Pigs do swim extremely well & they will swim across a pond  Seen it with our own eyes! HOWEVER you can deter them by running some electric wire across the pond from the fence on one side to the other. One of our big ponds is divided into around 6 sections.

You can safely use T-Posts in the pond with insulators. Run the wire about 6" or less above the water line so that the PBP touches its nose on the wire if it tries to swim across. Obviously you need to monitor rainfall & height of pond to determine if you need to raise or lower the wire. 

Alternatively use the T-Posts & run some woven wire across the open section. This does rust over time but will last you a few years. Even some of that orange netting that you see at construction sites & can normally find in your local ranch store would work too. 

Pigs love the water & it is good for them to get cool when the temps get hotter. 

Liz


----------



## tnd5 (Mar 21, 2012)

Thank you, Liz!
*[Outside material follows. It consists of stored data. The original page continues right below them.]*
-- ==== Sys2Proof/Tests/Slice0.lean ====
section
/-! SUPPORT. Tests on fixed values, and for each statement that has hypotheses a witness that meets them. Expected
values are those of spec/ (95_test_vectors.md, the worked examples and corner-case tables of the rules), all under
`CFG_REF` (00_scope.md R11) unless a test says otherwise. -/

namespace Sys2Proof.Tests

open Sys2Proof.Machine

/-! ## Small states -/

/-- State `UNINIT` under `CFG_REF`. -/
def uninit : State :=
  { cfg := Config.reference, inited := false, srate := 0#32, sht := 10#4
    clients := List.replicate 4 { fcw := 0#32, phase := 0#32 }, pending := [], trace := [] }

/-- State `RUN` under `CFG_REF` with rate 2400000, gain shift `sht`, and `fcw`, `phase` in every row. -/
def running (sht : Shift) (fcw phase : Word) : State :=
  { uninit with inited := true, srate := 2400000#32, sht := sht
                clients := List.replicate 4 { fcw := fcw, phase := phase } }

/-- The next state, if there is one. -/
def nextOf : Host.Outcome State Fault Refusal → Option State
  | .next t => some t
  | _ => none

/-- What the ports carried in a step from a state with an empty trace. -/
def outputs (o : Host.Outcome State Fault Refusal) : Option (List Transfer) := (nextOf o).map State.trace

/-! ## WellFormed: one ill-formed word or line for each check -/

theorem test_wf_reserved_opcode :
    [0x0000000000000000#64, 0x4000000000000005#64, 0xF000000000000000#64].all
      (fun w => !CmdWord.opcodeAssigned w && !CmdWord.legal w) = true := by decide
theorem test_wf_reserved_bits :
    [0x2000000100000000#64, 0x3008000000000000#64].all (fun w => !CmdWord.reservedZero w && !CmdWord.legal w) = true := by
  decide
theorem test_wf_init_with_client :
    [0x1010000000249F00#64, 0x1FF0000000249F00#64].all (fun w => !CmdWord.initClientZero w && !CmdWord.legal w) = true := by
  decide
theorem test_wf_legal_words :
    [0x1000000000249F00#64, 0x2FF0000000000000#64, 0x3FF000007FFF8000#64].all CmdWord.legal = true := by decide
theorem test_wf_srate_range : [-1, 4294967296].all (fun x => !SourceLine.wellFormed (.init x)) = true := by decide
theorem test_wf_cid_range :
    [-1, 256].all (fun x => !SourceLine.wellFormed (.setfreq x 0) && !SourceLine.wellFormed (.process x 0 0)) = true := by
  decide
theorem test_wf_offs_range :
    [-2147483649, 2147483648].all (fun x => !SourceLine.wellFormed (.setfreq 0 x)) = true := by decide
theorem test_wf_sample_range :
    [-32769, 32768].all
      (fun x => !SourceLine.wellFormed (.process 0 x 0) && !SourceLine.wellFormed (.process 0 0 x)) = true := by decide
theorem test_wf_ends_of_ranges :
    [SourceLine.init 0, .init 4294967295, .setfreq 255 (-2147483648), .setfreq 0 2147483647,
      .process 255 (-32768) 32767, .process 0 32767 (-32768)].all SourceLine.wellFormed = true := by decide

/-! ## Decoding: words written bit by bit from R61 to R65 -/

/-- `OPC = 0001`, `CID = 0`, `RSV = 0`, `ARG = 2400000`. -/
theorem test_decode_init :
    decode 0b0001_00000000_00000000000000000000_00000000001001001001111100000000#64 = .ok (.init 2400000#32) := by decide
/-- `OPC = 0010`, `CID = 2`, `RSV = 0`, `ARG = -600000` in two's complement. -/
theorem test_decode_setfreq :
    decode 0b0010_00000010_00000000000000000000_11111111111101101101100001000000#64
      = .ok (.setfreq 2#8 (BitVec.ofInt 32 (-600000))) := by decide
/-- `OPC = 0011`, `CID = 1`, `RSV = 0`, `ISMP = 32767`, `QSMP = -2`. -/
theorem test_decode_process :
    decode 0b0011_00000001_00000000000000000000_0111111111111111_1111111111111110#64
      = .ok (.process 1#8 32767#16 (BitVec.ofInt 16 (-2))) := by decide
/-- 95_test_vectors.md P3, commands 9 to 13. -/
theorem test_decode_illegal :
    [0x0000000000000000#64, 0x4000000000000005#64, 0x3000000100010001#64, 0x1010000000249F00#64,
      0x3FF0000100010001#64].all (fun w => (decode w).toOption.isNone) = true := by decide
theorem test_decodeTableWord :
    decodeTableWord 64 0x1000000000249F00 = some (.init 2400000#32) ∧ decodeTableWord 64 0x4000000000000000 = none := by
  decide
/-- R43: the word of `INIT 2400000` as bytes, least significant first. -/
theorem test_decode_bytes :
    (decodeBytes [0x00#8, 0x9F#8, 0x24#8, 0#8, 0#8, 0#8, 0#8, 0x10#8, 0x55#8]).map (fun r => (r.1.toOption, r.2))
      = some (some (.init 2400000#32), [0x55#8]) := by decide

/-! ## Text (R75, R76) -/

theorem test_read_line :
    assembleLine ['S', 'E', 'T', 'F', 'R', 'E', 'Q', ' ', '2', ',', ' ', '-', '6', '0', '0', '0', '0', '0', ' ', ';', 'x']
      = some 0x20200000FFF6D840#64 := by decide
theorem test_read_line_out_of_range :
    assembleLine ['P', 'R', 'O', 'C', 'E', 'S', 'S', ' ', '2', '5', '6', ',', '0', ',', '0'] = none := by decide
theorem test_read_illegal_word :
    assembleLine ['.', 'w', 'o', 'r', 'd', ' ', '0', 'x', '4', '0', '0', '0', '0', '0', '0', '0', '0', '0', '0', '0', '0',
      '0', '0', '5'] = some 0x4000000000000005#64 := by decide
/-- The model's choices of notes/assumptions/11.md: `_` at the end and doubled groups, a line with a comment only is no
command. -/
theorem test_read_choices :
    readNumeral 10 ['5', '_'] = some 5 ∧ readNumeral 10 ['1', '_', '_', '0'] = some 10 ∧ readNumeral 10 ['_', '5'] = none ∧
      assembleLine [' ', ';', 'x'] = none ∧ assembleLine [] = none := by decide
/-- 95_test_vectors.md P1: `-> OK i_out=32000 q_out=-16000`. -/
theorem test_text_of_response :
    textOfTransfer (.rsp 0x300000007D00C180#64) = some ['-', '>', ' ', 'O', 'K', ' ', 'i', '_', 'o', 'u', 't', '=', '3',
      '2', '0', '0', '0', ' ', 'q', '_', 'o', 'u', 't', '=', '-', '1', '6', '0', '0', '0'] := by decide

/-! ## The table -/

/-- R97 items 8 and 9. -/
theorem test_table_anchors :
    [0, 1, 2, 3, 4, 5, 10, 100, 1000, 65535, 32769, 32767, 4096, 8191, 8192, 8193, 10923, 16326, 16442, 24576, 40960,
      57344].map tabInt
      = [0, 3, 6, 9, 13, 16, 31, 314, 3137, -3, -3, 3, 12540, 23168, 23170, 23173, 28378, 32767, 32767, 23170, -23170,
        -23170] := by decide +kernel
/-- R172, `T = 16`. -/
theorem test_small_table :
    (List.range 16).map (smallTable 4) = [0, 12540, 23170, 30274, 32768, 30274, 23170, 12540, 0, -12540, -23170, -30274,
      -32768, -30274, -23170, -12540] := by decide +kernel

/-! ## Arithmetic -/

/-- R146: `28114 >>a 10 = 27`, `-28114 >>a 10 = -28`, `-3 >>a 10 = -1`; R147: the wrapped values of 32768, 1048544,
-524272. -/
theorem test_scale_and_narrow :
    [scale 28114 10#4, scale (-28114) 10#4, scale (-3) 10#4, (narrow 32768).toInt, (narrow 1048544).toInt,
      (narrow (-524272)).toInt] = [27, -28, -1, -32768, -32, 16] := by decide
/-- R137: the wrap by one, the carry into the index field, the entry at the peak. -/
theorem test_ncostep :
    ((running 10#4 1#32 0xFFFFFFFF#32).ncoStep 0#8).map (fun r => (r.1.toInt, (r.2.row 0#8).map Client.phase))
        = some (0, some 0#32) ∧
      ((running 10#4 1#32 0x0000FFFF#32).ncoStep 1#8).map (fun r => r.1.toInt) = some 3 ∧
      ((running 10#4 1#32 0x3FFFFFFF#32).ncoStep 3#8).map (fun r => r.1.toInt) = some 32768 := by decide +kernel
That is a doable option!


----------



## FrenchToast (Apr 5, 2012)

Good to know that they are good swimmers !!! 

I have 3 pots that I just love.

I'd be worried that if something went wrong and they touch that wire and they are in the water ................. but I don't know electricity that well. Definately don't do it with the High strength hot wire, can't think of what they call that one. I know of someone that had their animal get caught in it and got electrocuted. So don't use that one near water........

As far as the fence across the pond that sounds alot safer. Just keep an eye out for their hooves getting caught in the wire if they do try to get under or around it. 

I'm not a real worry wort ........... It may appear that way but I had a horse get injured at a barn I boarded at and I'll tell ya, if there is a way for animals to get injured, sooner or later they will. 

Good luck with your piggy. Hope he enjoys the pond !!! I won't tell my piggys that there is a sort of pond back in my woods. I don't need to be fetching them from that place. I'll buy them their own kiddy pool.
 lol


----------